Publication year - 2003
Publication title -
pediatric transplantation
Language(s) - English
Resource type - Journals
SCImago Journal Rank - 0.457
H-Index - 69
eISSN - 1399-3046
pISSN - 1397-3142
DOI - 10.1034/j.1399-3046.2003.00069.x
Subject(s) - medicine , bronchiolitis obliterans , lung transplantation , pulmonary function testing , lung , vital capacity , abnormality , bronchiolitis , lung volumes , cardiology , pediatrics , gastroenterology , lung function , respiratory system , diffusing capacity , psychiatry
  Post‐lung transplant bronchiolitis obliterans syndrome (BOS) is defined as an unexplained fall in forced expiratory volume in 1 s (FEV 1 ) ≥20% of baseline (B).
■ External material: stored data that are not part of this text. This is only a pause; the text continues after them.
/-- No event stops the part: every step answers a next state, and so does every command. The model's choice: log 29;
the empty queue, log 2. -/
def Obligations.NoEventStopsThePart : Prop :=
  (∀ s : State, ∃ t, step s = .next t) ∧ ∀ (c : Instr) (s : State), ∃ t, exec c s = .next t

/-! ### Stamps and cells (01, 11) -/

/-- R7: the difference of two valid stamps is their raw difference folded, with its edge; what after, before and reached
mean; the lead an offer is judged by. -/
def Obligations.StampDifferenceIsFolded : Prop :=
  (∀ a b : Stamp, stampValid a = true → stampValid b = true →
    0 ≤ rawDiff a b ∧ rawDiff a b < 2560000000 ∧
    (rawDiff a b - ((linear a : Int) - (linear b : Int))) % 2560000000 = 0 ∧
    diff a b = (if 1280000000 < rawDiff a b then rawDiff a b - 2560000000 else rawDiff a b) ∧
    -1279999999 ≤ diff a b ∧ diff a b ≤ 1280000000 ∧ diff a a = 0 ∧
    (rawDiff a b ≠ 1280000000 → diff b a = -(diff a b) ∧
      ((0 < diff a b ∧ ¬0 < diff b a ∧ a ≠ b) ∨ (0 < diff b a ∧ ¬0 < diff a b ∧ a ≠ b) ∨
        (a = b ∧ ¬0 < diff a b ∧ ¬0 < diff b a))) ∧
    (rawDiff a b = 1280000000 → diff a b = 1280000000 ∧ diff b a = 1280000000)) ∧
  (∀ (s : State) (x : Stamp), s.reached x = true ↔ 0 ≤ diff s.now x) ∧
  ∀ (s : State) (f : Feed) (b : Half) (x : Stamp) (n : Nat),
    diff x s.now < (s.slots.minLead : Int) → (s.offer f b x n).1 = .late

/-- R8: the sum of a valid stamp and a number of ticks. -/
def Obligations.StampSumIsThatFarAway : Prop :=
  ∀ (x : Stamp) (d : Int), stampValid x = true → d.natAbs < 2560000000 →
    stampValid (addTicks x d) = true ∧
    (linear (addTicks x d) : Int) = ((linear x : Int) + d) % 2560000000 ∧
    (-1279999999 ≤ d → d ≤ 1280000000 → diff (addTicks x d) x = d)

/-- R14, R80: the cell number the model takes is the largest whose due offset has been reached. -/
def Obligations.LargestReachedCellNumber : Prop :=
  ∀ period ticks : Nat, 0 < period →
    dueOffset period (lastDue period ticks) ≤ ticks ∧ ticks < dueOffset period (lastDue period ticks + 1)

/-- 11, "Cells": a cell image and its 248 bytes determine each other. -/
def Obligations.CellImageBytesRoundTrip : Prop :=
  (∀ c : Cell, (cellToBytes c).length = 248 ∧ cellOfBytes (cellToBytes c) = c) ∧
  ∀ l : List Byte, l.length = 248 → cellToBytes (cellOfBytes l) = l

/-! ### Reset -/

/-- R16, R50, R52, R65, R67, R69, R93, R97, R113, R116, R132, R135, R155, R161, R164, R165, R169, R171, R180, R185:
what a FULL reset leaves, field by field. Left out, since no rule gives them a value at power-on: the pins, the cue and
load intakes, the reads in flight, both memories, and the model's own fields (logs 6, 7, 8, 10, 16). The last field of
a port is the model's own note too (log 32). -/
def Obligations.ResetHoldsTheStatedValues : Prop :=
  let s := State.reset
  s.time = ⟨0, 0, .unset, .reference, 0, 0, 0, 0, false, 50, 300⟩ ∧
  (∀ f, s.port f =
    ⟨.absent, 200, 200, none, 1, 0, 0, 0xFFFFFFFF, ⟨0, 0, 0, 0, 0, 0, 0, 0, 0, 0, 0, 0, 0, 0, 0, 0⟩, false⟩) ∧
  s.feeds = ⟨0, 200, .A⟩ ∧
  (∀ i, s.slot i = ⟨.free, 0, 0, 1, ⟨.empty, 0⟩, ⟨.empty, 0⟩, false⟩) ∧ s.slots.queue = [] ∧
  s.slots.counts = ⟨0, 0, 0, 0, 0, 0, 0, 0⟩ ∧ s.slots.minLead = 20000 ∧ s.slots.maxAhead = 120000000 ∧
  s.emitter = ⟨.muted, ⟨true, false⟩, ⟨0, 0⟩, 65011712, none, none, none, 0, s.emitter.labels,
    ⟨0, 0, 0, 0, 0, 0, 0, 0, 0⟩, false, 2000, none, s.emitter.fallbackMap⟩ ∧
  s.muteLine = true ∧ (∀ l, s.label l = ⟨.pass, 0, none, false, 0⟩) ∧ (∀ k, s.emitter.fallbackMap.get k = none) ∧
  (∀ n, s.clip n = ⟨.empty, 0, 1, 1, 0, 0, 0, 0, 0xFFFFFFFF, 0, false, false, 0, 0, 0⟩) ∧
  s.clips.record = ⟨false, none, none, none, none, none, none, 0⟩ ∧ s.clips.counts = ⟨0, 0, 0, 0, 0⟩ ∧
  (∀ n, s.channel n = ⟨.parked, if n = 8 then 512 else 448, if n = 8 then 256 else 224, [], [], none, 0, 0, 0, false,
    false, 0, 0, false, false, 0, 0, 0⟩) ∧
  (∀ n, s.service n = ⟨false, 8, 0, 0, 0, none⟩ ∧ s.schedule n = []) ∧
  (∀ k, (s.splice.breakMap.get k).valid = false ∧ (s.splice.breakMap.get k).service = 0 ∧
    (s.splice.breakMap.get k).breakId = 0 ∧ (s.splice.breakMap.get k).clips = [0] ∧
    ∀ i, (s.splice.breakMap.get k).labelMap.get i = none) ∧
  s.splice.asRun = [] ∧ s.splice.lastAsRun = 0 ∧ s.splice.lastNoticed = none ∧ s.splice.badCues = 0 ∧
  (∀ n, s.counters.get n = ⟨65535, 65535, .millisecond, .continuous, false, none, 0⟩) ∧
  (∀ n, s.alarms.get n = ⟨false, 0, 0, 0, none, 0⟩) ∧
  (∀ n, s.runner.descriptors.get n = ⟨false, 0, 1⟩) ∧
  (∀ k, (s.runner.store.get k).tag = 0 ∧ (s.runner.store.get k).code = 0 ∧
    ∀ i, (s.runner.store.get k).params.get i = 0) ∧
  s.runner.triggers = [] ∧ s.runner.state = .idle ∧ s.runner.fault = none ∧ s.runner.lastLost = none ∧
  s.runner.counts = ⟨0, 0, 0, 0⟩ ∧
  s.engine = ⟨s.pins.straps, 0, [], .runner, 0, 0, 0, [], false, ⟨0, 0, 0, 0, 0, 0, 0⟩⟩

/-- The reset state keeps every law below. The law of the memories is the model's own form: log 7; the reads in flight,
log 16. -/
def Obligations.ResetKeepsTheLaws : Prop :=
  MuteLaw State.reset ∧ MemoryLaw State.reset ∧ BoundsLaw State.reset ∧ EventLaw State.reset ∧
  FreeSlotLaw State.reset ∧ QueueLaw State.reset ∧ State.reset.queueRisesThroughout ∧ ScheduleLaw State.reset ∧
  (∀ n, State.reset.inBlocksRise n) ∧ ClipLaw State.reset ∧ PlayoutLaw State.reset

/-! ### Laws every step keeps -/

/-- R69, R31: every step keeps MUTED tied to the mute reasons, and the TIME reason to the time state. -/
def Obligations.EveryStepKeepsTheMuteLaw : Prop :=
  ∀ s t : State, MuteLaw s → step s = .next t → MuteLaw t

/-- Every step keeps both DDR memories in canonical form. The form, and 0 at an unlisted address, are the model's
choice: log 7. -/
def Obligations.EveryStepKeepsMemoriesCanonical : Prop :=
  ∀ s t : State, MemoryLaw s → step s = .next t → MemoryLaw t

/-- R183, R166, R173, R136, R101, R153, R33: every step keeps six queues within their room, the Report Queue, the
Pending Trigger Queue, the Command, cue and load intakes and the As-Run Log, and the two settings of the Site Time Unit
in their ranges. R144: it keeps the law of the schedules, with their windows disjoint; and their increasing in-block
order, where the in-blocks lie so near one another that the precedence of block numbers orders them all (log 20). R98,
R108: it keeps pages unshared and the use counts at the namings. R119: it keeps the depths within the playout memory and
each channel's fill within its depth, where no read in flight that is stale has come by the channel's generation again,
as one that outlived 2^32 generations would. That a read in flight is held with a mark that it is stale is the model's
own: log 16; an in-flight count of 0 with no fetch in flight, log 35. -/
def Obligations.EveryStepKeepsBounds : Prop :=
  ∀ s t : State, step s = .next t →
    (BoundsLaw s → BoundsLaw t) ∧ (ScheduleLaw s → ScheduleLaw t) ∧
    (ScheduleLaw s → ∀ n, s.inBlocksRise n → t.inBlocksNear n → t.inBlocksRise n) ∧
    (ScheduleLaw s → ClipLaw s → ClipLaw t) ∧
    (ScheduleLaw s → PlayoutLaw s →
      (∀ r ∈ t.clips.reads, r ∈ s.clips.reads → s.staleRead r = true → t.staleRead r = true) → PlayoutLaw t)

/-- R180: every step keeps the new set within the mask and within the latch. -/
def Obligations.EveryStepKeepsNewSetWithinMask : Prop :=
  ∀ s t : State, EventLaw s → step s = .next t → EventLaw t

/-- R52: every step keeps each FREE slot empty of any block. -/
def Obligations.EveryStepKeepsFreeSlotsEmpty : Prop :=
  ∀ s t : State, FreeSlotLaw s → step s = .next t → FreeSlotLaw t

/-- R69, R72: a step sends no cell or one; one that leaves the mute line asserted sends no cell but a null cell; and a
step from a state of the mute law leaves the line asserted exactly while a mute reason is held. The output fields are
the model's own: log 10; that one null cell leaves for several blocks discarded at one moment is its deduction: log 11.
-/
def Obligations.MutedPartSendsOnlyNullCells : Prop :=
  ∀ s t : State, step s = .next t →
    ((t.out.cells = s.out.cells ∧ t.out.cell = s.out.cell) ∨
      (t.out.cells = s.out.cells + 1 ∧ (t.muteLine = true → t.out.cell = some nullCell))) ∧
    (MuteLaw s → (t.muteLine = true ↔ t.emitter.reasons.held = true))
There have been reports in adults that FEF 25−75% (>30% decline from B) is more sensitive than FEV 1 for the early diagnosis of BOS. Yet, it is not known if other pulmonary function test (PFT) parameters – forced expiratory flow rates at 25–75% of vital capacity (FEF 25−75% ) and maximal expiratory flow rate at 80% ( V max80% ), 70% ( V max70% ) and 60% ( V max60% ) – are more sensitive indicators for early diagnosis of BOS than FEV 1 in post‐lung transplant children. We reviewed serial PFTs of 18 patients (ages 14.1 ± 3.7 yr, 50% female) who had lung transplantation at our institution from 1993 to 1999, and who met the criteria for BOS diagnosis. There was no significant difference in post‐transplant days when decline in FEV 1  ≥20% of B, FEF 25−75%  >30% of B, and V max 80% , V max70% and V max60% from normal occurred (635 ± 431, 551 ± 422 and 454 ± 287 days, respectively; p = 0.4). However, a decline in FEV 1 was the first abnormality in only 39% of the patients, while a decline in FEF 25−75% and V max at specific lung volume were the first abnormality in 78% and 56% of the patients, respectively. The earliest signs of BOS would be missed in 61% of patients if FEV 1 was the primary parameter used for the diagnosis. In order to improve the sensitivity of the diagnosis of post‐lung transplant BOS; we speculate that the diagnosis should be based on decreases in FEF 25−75% rather than on FEV 1 .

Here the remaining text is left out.